* **Available records**
....
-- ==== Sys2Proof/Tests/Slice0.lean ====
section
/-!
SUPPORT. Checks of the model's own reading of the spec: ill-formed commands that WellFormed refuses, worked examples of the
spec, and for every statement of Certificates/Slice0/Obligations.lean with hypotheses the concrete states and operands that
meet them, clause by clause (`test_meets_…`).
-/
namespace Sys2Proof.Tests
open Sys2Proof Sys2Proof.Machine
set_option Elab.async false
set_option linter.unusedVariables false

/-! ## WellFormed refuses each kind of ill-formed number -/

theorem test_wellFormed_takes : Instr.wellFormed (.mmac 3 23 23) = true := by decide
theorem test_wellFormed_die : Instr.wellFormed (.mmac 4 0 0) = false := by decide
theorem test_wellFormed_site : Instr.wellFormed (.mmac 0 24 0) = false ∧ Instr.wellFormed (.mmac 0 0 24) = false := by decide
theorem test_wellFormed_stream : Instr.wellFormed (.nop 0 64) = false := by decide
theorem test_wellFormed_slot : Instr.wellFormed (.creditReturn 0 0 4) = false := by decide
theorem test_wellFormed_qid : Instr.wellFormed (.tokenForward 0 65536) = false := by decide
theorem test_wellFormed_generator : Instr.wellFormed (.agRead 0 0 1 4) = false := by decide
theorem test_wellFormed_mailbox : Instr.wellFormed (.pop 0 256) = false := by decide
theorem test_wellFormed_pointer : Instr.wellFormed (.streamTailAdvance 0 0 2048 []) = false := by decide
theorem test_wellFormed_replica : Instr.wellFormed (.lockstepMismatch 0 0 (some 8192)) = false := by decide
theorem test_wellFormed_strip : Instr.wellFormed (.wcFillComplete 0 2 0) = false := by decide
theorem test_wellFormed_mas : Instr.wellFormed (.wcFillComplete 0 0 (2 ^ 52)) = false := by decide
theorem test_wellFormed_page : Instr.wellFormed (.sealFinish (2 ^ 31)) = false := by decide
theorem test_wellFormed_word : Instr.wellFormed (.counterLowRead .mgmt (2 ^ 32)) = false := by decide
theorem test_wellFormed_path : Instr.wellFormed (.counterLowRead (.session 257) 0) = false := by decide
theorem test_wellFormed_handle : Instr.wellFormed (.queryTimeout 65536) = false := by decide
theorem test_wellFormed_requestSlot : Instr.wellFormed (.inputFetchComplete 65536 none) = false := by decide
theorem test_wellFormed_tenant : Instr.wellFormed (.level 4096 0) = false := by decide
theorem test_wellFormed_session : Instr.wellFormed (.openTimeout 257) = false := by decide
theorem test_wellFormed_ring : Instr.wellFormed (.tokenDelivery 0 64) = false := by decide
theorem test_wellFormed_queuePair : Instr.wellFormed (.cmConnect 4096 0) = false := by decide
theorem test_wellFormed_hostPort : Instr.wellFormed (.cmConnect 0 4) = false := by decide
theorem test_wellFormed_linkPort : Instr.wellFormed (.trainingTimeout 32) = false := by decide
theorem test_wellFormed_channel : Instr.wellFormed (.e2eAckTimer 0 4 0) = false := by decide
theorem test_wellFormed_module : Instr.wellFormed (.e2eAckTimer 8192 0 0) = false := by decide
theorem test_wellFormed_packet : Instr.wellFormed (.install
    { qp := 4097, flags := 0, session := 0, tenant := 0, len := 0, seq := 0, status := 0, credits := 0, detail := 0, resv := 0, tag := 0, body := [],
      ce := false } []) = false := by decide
....
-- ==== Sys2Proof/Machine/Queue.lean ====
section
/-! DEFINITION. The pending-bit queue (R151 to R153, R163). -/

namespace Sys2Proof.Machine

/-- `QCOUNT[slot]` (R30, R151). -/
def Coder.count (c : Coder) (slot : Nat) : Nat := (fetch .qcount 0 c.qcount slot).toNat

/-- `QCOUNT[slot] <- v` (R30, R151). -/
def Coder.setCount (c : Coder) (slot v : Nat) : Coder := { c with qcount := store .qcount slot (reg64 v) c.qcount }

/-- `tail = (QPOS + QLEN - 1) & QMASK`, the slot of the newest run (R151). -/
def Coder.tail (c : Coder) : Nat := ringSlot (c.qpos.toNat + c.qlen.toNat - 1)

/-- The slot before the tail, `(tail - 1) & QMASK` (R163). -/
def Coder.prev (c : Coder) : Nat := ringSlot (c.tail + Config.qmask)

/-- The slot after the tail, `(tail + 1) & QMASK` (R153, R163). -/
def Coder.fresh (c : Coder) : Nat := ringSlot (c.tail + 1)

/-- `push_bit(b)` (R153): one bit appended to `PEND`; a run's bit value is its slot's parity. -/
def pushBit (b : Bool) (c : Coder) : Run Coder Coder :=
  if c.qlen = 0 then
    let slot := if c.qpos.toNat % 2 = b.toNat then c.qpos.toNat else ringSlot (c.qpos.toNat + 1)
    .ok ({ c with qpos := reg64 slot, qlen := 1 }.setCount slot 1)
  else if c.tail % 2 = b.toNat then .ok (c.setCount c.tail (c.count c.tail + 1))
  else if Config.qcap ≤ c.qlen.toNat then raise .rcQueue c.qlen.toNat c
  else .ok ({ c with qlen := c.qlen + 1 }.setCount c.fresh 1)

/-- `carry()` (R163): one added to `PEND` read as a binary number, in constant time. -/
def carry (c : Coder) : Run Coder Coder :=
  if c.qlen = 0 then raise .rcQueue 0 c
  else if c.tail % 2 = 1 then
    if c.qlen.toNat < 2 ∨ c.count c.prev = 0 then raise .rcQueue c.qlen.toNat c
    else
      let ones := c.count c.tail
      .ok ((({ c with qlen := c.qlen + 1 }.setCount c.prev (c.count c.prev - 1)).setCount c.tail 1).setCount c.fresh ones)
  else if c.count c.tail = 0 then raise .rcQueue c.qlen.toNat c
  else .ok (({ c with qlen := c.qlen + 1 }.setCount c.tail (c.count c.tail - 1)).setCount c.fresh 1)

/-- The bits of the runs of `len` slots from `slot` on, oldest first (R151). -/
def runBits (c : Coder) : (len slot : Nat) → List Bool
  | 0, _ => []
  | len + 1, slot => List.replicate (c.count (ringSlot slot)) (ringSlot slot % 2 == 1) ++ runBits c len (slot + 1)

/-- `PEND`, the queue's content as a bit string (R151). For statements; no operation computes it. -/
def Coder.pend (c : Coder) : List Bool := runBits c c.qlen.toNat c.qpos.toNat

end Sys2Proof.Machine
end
....
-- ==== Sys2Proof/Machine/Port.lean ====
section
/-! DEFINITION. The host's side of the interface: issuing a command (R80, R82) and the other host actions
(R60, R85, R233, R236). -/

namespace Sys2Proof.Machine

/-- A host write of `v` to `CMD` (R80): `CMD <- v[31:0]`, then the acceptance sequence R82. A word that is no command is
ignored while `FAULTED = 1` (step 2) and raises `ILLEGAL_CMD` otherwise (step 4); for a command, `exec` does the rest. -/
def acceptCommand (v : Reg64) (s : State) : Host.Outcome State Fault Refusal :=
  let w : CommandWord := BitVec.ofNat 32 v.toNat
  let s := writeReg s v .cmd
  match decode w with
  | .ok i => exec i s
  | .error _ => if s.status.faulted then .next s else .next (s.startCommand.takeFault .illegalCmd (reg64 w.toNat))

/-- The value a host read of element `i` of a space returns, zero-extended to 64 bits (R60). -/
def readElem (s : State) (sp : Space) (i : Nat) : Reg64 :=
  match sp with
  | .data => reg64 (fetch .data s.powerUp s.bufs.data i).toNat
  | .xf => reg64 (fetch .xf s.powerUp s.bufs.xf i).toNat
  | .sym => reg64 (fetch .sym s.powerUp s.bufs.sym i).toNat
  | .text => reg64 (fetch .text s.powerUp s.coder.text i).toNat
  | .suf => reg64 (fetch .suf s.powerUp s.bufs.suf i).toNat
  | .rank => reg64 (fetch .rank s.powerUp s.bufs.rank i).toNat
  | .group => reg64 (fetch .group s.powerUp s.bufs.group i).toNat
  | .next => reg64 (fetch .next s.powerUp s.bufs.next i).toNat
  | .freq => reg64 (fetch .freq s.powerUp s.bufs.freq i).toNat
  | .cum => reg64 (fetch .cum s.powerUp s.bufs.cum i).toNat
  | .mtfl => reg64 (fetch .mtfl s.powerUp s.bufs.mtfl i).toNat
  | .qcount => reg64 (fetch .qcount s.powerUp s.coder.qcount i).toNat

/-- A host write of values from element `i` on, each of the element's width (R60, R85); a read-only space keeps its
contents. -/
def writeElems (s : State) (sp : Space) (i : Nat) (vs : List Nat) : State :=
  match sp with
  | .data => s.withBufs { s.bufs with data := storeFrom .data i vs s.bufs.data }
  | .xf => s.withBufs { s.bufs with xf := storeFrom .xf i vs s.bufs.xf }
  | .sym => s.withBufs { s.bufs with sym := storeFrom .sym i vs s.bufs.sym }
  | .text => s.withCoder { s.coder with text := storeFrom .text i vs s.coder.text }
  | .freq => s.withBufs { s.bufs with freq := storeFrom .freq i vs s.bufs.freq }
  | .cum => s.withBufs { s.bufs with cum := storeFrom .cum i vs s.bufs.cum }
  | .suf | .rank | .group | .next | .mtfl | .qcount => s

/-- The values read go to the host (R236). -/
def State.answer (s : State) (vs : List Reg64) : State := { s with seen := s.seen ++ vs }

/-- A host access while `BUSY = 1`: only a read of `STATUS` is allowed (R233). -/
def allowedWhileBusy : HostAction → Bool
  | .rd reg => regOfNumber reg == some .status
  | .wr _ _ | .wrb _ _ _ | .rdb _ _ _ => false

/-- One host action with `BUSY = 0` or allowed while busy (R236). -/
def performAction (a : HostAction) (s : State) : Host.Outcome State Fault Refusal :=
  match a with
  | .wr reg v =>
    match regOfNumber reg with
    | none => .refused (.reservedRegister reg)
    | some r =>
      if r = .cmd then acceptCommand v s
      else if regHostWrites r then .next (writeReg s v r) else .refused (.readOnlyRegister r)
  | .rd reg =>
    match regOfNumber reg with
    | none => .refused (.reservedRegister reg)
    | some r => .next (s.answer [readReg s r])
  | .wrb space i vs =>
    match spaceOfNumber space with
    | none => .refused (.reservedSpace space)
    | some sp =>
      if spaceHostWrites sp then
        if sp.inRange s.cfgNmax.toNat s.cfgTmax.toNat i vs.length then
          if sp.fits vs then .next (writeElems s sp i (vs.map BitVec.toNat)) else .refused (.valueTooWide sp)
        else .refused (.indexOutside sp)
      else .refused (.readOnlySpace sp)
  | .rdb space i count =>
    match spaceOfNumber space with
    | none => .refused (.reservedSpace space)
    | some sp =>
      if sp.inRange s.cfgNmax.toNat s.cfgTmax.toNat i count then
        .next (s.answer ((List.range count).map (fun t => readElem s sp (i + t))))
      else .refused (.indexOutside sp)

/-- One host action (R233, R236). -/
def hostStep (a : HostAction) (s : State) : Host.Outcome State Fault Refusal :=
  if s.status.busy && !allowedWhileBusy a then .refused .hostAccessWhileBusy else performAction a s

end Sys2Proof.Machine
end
....
* **What to do**
In the data above, find the line with "theorem test_wellFormed_queuePair : Instr.wellFormed" and the line with "ce := false". Retype both, plus every line between them, exactly.

* **Exercise response**
theorem test_wellFormed_queuePair : Instr.wellFormed (.cmConnect 4096 0) = false := by decide
theorem test_wellFormed_hostPort : Instr.wellFormed (.cmConnect 0 4) = false := by decide
theorem test_wellFormed_linkPort : Instr.wellFormed (.trainingTimeout 32) = false := by decide
theorem test_wellFormed_channel : Instr.wellFormed (.e2eAckTimer 0 4 0) = false := by decide
theorem test_wellFormed_module : Instr.wellFormed (.e2eAckTimer 8192 0 0) = false := by decide
theorem test_wellFormed_packet : Instr.wellFormed (.install
    { qp := 4097, flags := 0, session := 0, tenant := 0, len := 0, seq := 0, status := 0, credits := 0, detail := 0, resv := 0, tag := 0, body := [],
      ce := false } []) = false := by decide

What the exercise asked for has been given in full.